*Stored data entries*

-=-=-=-=-

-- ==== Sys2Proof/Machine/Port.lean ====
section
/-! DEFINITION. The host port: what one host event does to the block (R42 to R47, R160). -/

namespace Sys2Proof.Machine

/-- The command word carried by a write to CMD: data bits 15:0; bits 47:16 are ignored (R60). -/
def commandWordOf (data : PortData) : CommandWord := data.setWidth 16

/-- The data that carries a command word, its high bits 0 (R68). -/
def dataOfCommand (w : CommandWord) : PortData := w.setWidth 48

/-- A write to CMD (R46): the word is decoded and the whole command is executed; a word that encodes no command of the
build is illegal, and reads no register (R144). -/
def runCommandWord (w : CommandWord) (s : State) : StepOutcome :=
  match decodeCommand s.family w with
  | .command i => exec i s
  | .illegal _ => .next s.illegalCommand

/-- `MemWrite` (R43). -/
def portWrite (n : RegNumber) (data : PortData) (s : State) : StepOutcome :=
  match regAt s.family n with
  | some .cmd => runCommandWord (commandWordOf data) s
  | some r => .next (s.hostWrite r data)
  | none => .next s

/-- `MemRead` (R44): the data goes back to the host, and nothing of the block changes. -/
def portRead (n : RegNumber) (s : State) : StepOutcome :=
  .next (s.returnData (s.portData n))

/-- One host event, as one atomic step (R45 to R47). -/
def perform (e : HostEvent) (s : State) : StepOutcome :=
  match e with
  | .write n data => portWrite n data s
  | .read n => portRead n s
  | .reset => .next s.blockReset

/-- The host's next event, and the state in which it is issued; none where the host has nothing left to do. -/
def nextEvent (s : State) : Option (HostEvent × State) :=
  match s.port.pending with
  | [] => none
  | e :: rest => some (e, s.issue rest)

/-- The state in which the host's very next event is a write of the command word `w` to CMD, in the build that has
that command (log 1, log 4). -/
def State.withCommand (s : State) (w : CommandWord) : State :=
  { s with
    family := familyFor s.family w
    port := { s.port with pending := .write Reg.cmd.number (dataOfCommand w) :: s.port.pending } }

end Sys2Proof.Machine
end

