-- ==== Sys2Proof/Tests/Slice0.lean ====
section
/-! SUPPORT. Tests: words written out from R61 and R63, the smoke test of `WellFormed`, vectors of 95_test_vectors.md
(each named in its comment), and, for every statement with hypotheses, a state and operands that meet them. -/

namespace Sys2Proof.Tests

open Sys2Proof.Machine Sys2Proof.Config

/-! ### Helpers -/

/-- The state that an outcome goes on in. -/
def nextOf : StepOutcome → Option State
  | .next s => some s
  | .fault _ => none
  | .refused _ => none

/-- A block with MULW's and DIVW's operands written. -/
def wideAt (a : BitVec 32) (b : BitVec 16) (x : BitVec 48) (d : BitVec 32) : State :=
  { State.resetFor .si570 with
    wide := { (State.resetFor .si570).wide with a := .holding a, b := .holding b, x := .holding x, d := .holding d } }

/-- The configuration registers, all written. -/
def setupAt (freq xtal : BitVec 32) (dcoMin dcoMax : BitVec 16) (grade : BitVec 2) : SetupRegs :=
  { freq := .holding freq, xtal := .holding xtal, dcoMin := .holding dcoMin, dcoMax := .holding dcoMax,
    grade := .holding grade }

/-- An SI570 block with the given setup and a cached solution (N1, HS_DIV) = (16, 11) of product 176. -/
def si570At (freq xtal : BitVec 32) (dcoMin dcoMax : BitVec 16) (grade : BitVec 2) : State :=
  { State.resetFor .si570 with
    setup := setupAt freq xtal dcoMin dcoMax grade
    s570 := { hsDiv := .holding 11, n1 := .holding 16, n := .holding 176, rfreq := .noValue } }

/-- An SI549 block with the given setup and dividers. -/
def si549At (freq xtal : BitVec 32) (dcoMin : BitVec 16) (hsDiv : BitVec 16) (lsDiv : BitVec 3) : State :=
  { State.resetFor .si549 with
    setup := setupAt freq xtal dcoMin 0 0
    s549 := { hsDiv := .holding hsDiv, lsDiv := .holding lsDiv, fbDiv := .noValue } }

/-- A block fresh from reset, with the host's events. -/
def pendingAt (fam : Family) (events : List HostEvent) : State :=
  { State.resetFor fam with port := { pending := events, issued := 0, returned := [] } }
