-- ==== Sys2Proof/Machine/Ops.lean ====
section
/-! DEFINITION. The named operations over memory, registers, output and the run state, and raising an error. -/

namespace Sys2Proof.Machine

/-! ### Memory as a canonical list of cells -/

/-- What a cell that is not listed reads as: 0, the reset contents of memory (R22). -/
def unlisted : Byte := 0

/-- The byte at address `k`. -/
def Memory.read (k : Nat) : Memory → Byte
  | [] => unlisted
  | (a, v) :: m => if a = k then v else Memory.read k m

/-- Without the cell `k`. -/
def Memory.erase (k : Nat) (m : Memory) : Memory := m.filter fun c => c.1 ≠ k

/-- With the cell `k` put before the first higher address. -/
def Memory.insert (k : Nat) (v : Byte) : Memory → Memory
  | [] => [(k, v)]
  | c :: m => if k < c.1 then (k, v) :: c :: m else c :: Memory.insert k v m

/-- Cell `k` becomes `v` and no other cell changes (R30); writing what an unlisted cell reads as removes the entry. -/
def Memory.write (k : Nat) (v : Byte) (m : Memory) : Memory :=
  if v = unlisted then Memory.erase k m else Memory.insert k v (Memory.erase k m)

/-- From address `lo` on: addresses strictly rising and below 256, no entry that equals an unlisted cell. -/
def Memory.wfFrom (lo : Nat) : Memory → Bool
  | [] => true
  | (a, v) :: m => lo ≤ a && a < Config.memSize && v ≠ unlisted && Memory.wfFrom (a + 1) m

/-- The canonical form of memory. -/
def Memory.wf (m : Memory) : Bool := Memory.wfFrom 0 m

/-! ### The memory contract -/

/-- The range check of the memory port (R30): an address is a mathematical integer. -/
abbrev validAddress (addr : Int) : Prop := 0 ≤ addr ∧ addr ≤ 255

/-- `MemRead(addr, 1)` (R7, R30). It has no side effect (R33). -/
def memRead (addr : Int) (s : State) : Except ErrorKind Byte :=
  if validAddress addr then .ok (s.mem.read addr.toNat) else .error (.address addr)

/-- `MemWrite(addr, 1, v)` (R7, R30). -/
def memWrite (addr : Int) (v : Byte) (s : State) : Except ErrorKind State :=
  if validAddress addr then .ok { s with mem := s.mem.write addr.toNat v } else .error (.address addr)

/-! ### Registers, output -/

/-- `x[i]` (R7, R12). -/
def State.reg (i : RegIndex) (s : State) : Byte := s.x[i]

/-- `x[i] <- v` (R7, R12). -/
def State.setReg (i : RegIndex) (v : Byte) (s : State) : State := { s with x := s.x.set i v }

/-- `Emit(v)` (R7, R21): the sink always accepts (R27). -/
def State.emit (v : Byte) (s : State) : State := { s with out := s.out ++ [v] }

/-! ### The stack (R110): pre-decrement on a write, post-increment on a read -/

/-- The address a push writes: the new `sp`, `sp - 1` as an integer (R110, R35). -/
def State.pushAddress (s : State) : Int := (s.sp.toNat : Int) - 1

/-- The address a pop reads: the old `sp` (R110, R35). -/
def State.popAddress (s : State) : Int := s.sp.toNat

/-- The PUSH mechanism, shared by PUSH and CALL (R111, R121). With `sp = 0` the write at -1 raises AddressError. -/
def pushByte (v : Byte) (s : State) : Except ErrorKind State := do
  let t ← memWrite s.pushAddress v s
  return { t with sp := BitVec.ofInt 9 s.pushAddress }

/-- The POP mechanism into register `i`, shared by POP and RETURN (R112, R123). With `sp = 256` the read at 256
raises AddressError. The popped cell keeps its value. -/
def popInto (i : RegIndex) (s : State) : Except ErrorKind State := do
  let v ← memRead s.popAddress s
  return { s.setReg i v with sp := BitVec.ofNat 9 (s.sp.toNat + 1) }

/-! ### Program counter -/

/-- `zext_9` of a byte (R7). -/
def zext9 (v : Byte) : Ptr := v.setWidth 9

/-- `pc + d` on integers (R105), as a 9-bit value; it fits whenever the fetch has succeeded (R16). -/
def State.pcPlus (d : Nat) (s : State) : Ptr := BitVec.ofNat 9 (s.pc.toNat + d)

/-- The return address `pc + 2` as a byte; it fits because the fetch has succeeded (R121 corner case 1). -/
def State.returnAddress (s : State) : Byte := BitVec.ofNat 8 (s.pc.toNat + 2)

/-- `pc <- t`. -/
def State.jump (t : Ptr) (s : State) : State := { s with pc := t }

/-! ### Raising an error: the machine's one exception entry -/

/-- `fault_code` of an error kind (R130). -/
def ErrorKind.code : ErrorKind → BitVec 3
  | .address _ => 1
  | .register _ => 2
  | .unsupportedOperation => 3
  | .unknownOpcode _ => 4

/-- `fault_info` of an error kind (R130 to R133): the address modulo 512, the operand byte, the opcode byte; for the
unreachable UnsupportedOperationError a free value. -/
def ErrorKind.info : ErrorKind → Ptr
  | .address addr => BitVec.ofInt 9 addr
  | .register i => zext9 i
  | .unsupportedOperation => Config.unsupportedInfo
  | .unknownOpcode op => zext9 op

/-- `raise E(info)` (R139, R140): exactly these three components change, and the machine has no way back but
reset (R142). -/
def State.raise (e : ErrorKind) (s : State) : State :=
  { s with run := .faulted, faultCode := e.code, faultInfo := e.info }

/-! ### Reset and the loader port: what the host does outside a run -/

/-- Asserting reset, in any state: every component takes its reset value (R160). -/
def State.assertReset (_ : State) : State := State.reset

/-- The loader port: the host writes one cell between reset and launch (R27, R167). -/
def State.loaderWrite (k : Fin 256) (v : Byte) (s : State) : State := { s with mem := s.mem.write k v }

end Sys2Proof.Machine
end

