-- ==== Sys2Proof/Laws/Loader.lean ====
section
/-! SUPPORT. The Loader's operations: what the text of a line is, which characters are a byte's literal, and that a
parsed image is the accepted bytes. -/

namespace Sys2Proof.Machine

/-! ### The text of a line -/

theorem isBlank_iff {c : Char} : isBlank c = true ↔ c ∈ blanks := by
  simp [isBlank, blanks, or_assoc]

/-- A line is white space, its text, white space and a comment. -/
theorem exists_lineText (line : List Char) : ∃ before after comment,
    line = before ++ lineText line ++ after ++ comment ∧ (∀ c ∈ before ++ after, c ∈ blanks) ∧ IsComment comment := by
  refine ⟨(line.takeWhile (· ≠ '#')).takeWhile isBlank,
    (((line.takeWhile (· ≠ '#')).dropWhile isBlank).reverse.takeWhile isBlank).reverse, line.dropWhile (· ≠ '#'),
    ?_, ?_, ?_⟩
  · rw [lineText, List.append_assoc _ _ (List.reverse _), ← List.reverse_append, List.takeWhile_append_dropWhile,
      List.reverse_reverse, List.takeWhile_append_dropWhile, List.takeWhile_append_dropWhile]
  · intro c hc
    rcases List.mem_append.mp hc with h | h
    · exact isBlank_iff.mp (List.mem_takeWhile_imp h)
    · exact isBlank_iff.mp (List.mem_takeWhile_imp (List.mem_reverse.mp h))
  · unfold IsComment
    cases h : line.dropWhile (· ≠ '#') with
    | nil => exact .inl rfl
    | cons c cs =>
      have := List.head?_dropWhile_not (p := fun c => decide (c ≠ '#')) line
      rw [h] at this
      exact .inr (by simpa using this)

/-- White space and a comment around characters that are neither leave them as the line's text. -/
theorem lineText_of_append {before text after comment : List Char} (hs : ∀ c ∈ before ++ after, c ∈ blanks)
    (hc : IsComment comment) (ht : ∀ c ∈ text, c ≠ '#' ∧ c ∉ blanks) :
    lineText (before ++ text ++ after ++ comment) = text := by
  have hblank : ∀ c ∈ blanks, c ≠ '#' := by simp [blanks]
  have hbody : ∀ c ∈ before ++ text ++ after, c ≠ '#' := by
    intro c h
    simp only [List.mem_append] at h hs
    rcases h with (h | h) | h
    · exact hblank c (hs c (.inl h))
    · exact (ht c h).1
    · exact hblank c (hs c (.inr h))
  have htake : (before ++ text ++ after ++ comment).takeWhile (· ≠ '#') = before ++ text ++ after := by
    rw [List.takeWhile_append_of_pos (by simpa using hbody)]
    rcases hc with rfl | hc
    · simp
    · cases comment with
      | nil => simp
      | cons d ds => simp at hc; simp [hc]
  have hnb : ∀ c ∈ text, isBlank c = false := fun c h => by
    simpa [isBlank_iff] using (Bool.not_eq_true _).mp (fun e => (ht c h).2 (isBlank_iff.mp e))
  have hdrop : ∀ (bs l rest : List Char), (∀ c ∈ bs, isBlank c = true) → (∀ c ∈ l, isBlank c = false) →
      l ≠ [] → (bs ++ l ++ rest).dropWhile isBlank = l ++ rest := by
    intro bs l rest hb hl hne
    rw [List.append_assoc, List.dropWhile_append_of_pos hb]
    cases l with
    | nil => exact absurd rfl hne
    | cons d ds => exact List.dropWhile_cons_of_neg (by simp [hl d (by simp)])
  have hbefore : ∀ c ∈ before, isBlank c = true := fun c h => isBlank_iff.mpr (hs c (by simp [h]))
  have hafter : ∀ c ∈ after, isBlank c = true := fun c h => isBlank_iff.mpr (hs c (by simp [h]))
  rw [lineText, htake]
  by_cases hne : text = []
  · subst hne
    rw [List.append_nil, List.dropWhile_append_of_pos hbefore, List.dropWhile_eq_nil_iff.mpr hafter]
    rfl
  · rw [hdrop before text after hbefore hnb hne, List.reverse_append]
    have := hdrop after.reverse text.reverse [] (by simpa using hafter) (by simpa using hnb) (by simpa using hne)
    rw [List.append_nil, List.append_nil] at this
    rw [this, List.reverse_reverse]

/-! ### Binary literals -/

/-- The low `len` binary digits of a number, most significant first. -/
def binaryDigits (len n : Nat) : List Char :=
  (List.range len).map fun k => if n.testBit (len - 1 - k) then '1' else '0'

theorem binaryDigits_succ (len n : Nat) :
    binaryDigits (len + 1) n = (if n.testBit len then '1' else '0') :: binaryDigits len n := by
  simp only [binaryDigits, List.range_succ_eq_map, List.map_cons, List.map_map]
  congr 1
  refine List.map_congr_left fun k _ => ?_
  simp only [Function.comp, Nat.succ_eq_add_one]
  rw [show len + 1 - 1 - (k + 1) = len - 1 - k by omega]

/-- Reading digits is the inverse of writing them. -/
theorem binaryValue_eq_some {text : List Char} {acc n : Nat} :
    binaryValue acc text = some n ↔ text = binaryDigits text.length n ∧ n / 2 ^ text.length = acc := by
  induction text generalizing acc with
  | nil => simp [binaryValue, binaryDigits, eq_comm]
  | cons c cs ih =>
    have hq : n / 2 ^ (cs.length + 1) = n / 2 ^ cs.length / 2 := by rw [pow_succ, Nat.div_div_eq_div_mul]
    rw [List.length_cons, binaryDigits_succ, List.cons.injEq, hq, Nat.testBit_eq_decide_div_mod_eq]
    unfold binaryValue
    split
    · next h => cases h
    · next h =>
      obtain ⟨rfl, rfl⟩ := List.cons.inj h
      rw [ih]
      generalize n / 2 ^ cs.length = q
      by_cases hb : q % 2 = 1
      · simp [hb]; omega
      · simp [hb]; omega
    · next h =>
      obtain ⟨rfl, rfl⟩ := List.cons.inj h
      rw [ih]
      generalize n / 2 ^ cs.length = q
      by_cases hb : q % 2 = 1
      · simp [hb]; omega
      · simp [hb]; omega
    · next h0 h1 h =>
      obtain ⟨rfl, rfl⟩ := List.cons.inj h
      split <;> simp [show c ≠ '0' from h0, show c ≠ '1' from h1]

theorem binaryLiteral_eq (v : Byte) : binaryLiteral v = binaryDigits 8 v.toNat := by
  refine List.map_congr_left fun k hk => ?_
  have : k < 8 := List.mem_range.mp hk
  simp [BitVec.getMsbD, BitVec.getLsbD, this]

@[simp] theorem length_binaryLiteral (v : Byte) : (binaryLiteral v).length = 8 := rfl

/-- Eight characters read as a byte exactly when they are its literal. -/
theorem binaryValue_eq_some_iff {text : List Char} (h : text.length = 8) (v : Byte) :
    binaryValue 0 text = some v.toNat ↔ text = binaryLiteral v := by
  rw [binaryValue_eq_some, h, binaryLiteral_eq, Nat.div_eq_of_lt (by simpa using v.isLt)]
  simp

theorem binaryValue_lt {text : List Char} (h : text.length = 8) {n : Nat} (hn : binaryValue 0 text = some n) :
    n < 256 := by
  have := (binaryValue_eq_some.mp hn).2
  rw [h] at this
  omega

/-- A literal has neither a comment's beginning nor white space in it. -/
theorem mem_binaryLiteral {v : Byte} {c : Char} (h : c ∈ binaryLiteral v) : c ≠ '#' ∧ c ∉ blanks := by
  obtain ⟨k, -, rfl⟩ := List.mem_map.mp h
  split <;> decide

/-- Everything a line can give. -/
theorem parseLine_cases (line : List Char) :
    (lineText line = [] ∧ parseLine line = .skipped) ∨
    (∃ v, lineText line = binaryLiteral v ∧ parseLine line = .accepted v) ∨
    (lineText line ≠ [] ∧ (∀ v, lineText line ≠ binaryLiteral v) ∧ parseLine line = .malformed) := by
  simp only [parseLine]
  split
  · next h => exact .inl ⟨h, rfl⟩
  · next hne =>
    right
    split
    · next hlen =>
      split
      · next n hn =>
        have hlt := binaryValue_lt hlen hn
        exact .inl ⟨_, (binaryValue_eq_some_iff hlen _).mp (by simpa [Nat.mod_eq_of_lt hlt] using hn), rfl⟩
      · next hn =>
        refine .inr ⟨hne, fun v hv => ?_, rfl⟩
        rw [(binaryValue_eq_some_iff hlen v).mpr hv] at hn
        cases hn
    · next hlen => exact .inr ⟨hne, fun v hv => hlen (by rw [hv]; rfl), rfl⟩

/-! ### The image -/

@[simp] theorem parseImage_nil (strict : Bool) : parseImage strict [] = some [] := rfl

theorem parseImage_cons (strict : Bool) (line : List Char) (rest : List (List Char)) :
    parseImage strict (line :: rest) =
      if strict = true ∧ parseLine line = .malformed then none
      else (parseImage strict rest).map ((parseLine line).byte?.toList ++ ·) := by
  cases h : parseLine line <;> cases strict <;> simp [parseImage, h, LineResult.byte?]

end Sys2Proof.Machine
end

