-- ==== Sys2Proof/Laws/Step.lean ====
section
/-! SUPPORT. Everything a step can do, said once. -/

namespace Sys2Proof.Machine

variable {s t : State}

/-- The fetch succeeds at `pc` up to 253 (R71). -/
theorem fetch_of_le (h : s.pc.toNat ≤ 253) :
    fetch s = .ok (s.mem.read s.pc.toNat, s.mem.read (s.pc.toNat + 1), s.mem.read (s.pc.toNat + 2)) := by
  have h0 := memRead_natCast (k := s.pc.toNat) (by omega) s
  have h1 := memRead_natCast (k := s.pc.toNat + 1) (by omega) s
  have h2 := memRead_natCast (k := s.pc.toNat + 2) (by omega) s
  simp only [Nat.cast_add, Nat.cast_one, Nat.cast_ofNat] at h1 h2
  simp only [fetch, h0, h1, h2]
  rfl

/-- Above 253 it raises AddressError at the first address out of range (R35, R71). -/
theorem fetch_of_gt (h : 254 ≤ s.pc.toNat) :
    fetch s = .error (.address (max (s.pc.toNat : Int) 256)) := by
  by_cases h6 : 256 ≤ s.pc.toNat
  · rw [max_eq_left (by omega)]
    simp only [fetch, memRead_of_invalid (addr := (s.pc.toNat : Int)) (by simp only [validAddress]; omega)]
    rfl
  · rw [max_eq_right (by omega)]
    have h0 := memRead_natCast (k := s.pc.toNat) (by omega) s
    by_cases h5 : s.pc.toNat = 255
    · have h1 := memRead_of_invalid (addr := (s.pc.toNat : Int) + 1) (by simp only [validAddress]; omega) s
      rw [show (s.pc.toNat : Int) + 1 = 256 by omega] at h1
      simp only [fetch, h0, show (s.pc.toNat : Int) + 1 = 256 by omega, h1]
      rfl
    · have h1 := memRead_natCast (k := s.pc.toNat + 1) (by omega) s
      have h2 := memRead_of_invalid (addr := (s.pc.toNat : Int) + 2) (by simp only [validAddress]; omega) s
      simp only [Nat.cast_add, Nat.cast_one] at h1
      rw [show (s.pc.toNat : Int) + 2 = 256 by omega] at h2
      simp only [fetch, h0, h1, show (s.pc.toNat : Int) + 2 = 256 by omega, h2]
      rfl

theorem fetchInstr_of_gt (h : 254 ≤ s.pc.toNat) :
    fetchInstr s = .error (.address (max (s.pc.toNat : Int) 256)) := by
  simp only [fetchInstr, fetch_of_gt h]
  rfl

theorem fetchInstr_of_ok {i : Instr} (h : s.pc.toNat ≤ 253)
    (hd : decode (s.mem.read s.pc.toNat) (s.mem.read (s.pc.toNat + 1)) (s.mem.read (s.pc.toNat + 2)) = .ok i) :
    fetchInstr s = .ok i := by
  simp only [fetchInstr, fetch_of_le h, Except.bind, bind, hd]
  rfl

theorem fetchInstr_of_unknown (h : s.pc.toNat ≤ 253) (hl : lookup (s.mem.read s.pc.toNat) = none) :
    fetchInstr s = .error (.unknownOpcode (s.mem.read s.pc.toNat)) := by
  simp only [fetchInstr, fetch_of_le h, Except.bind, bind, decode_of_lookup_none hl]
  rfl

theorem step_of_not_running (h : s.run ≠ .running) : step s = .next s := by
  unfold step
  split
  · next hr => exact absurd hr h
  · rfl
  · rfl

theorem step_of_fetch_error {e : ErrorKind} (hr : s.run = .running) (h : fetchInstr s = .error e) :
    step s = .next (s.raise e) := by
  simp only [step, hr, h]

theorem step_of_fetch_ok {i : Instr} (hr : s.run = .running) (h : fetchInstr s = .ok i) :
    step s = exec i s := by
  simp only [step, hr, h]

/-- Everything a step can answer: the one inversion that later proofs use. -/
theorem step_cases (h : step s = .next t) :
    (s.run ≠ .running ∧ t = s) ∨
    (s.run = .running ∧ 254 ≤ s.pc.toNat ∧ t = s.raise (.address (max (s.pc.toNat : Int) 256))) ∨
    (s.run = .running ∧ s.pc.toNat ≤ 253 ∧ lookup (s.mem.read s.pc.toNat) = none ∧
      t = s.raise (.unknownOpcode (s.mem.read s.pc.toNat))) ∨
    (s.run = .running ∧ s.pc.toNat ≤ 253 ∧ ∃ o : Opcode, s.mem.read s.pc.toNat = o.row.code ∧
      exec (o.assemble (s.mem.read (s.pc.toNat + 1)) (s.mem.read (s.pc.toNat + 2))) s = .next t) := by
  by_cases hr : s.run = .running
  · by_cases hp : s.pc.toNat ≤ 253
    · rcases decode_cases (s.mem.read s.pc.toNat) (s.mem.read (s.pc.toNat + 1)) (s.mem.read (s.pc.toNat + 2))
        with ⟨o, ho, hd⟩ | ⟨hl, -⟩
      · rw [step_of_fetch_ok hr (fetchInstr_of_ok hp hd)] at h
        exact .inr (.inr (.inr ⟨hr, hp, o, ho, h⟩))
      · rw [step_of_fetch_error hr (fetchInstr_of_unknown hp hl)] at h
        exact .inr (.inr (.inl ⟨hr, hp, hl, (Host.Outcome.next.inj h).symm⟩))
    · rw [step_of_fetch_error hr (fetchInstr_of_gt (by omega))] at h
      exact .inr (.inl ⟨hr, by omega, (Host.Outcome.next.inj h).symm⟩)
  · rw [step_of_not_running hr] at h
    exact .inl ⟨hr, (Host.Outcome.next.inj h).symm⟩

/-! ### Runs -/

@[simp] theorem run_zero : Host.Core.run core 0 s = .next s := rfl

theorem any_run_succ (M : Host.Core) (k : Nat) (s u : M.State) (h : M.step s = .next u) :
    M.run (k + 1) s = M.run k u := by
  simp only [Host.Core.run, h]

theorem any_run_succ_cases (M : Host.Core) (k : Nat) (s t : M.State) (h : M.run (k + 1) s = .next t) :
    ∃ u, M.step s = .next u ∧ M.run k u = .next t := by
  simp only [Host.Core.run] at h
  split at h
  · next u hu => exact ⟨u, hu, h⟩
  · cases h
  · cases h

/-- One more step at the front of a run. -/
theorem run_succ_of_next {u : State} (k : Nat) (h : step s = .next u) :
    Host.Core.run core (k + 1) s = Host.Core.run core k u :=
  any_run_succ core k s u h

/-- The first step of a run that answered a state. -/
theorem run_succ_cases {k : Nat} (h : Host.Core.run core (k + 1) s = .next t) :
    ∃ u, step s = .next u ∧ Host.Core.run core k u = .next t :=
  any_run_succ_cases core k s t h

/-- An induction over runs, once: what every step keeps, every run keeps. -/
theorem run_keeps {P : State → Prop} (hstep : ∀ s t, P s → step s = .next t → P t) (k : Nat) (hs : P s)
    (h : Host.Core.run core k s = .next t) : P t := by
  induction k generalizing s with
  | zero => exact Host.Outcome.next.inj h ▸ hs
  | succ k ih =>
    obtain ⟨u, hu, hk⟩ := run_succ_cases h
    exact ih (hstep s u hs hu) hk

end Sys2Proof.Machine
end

-=-=-=-=-

*Instructions to follow*
Reproduce the lines above, beginning at the line with "s => some s" and stopping after the line with "def setupAt (freq", exactly as they are.

*Exercise output*
  | .next s => some s
  | .fault _ => none
  | .refused _ => none

/-- A block with MULW's and DIVW's operands written. -/
def wideAt (a : BitVec 32) (b : BitVec 16) (x : BitVec 48) (d : BitVec 32) : State :=
  { State.resetFor .si570 with
    wide := { (State.resetFor .si570).wide with a := .holding a, b := .holding b, x := .holding x, d := .holding d } }

/-- The configuration registers, all written. -/
def setupAt (freq xtal : BitVec 32) (dcoMin dcoMax : BitVec 16) (grade : BitVec 2) : SetupRegs :=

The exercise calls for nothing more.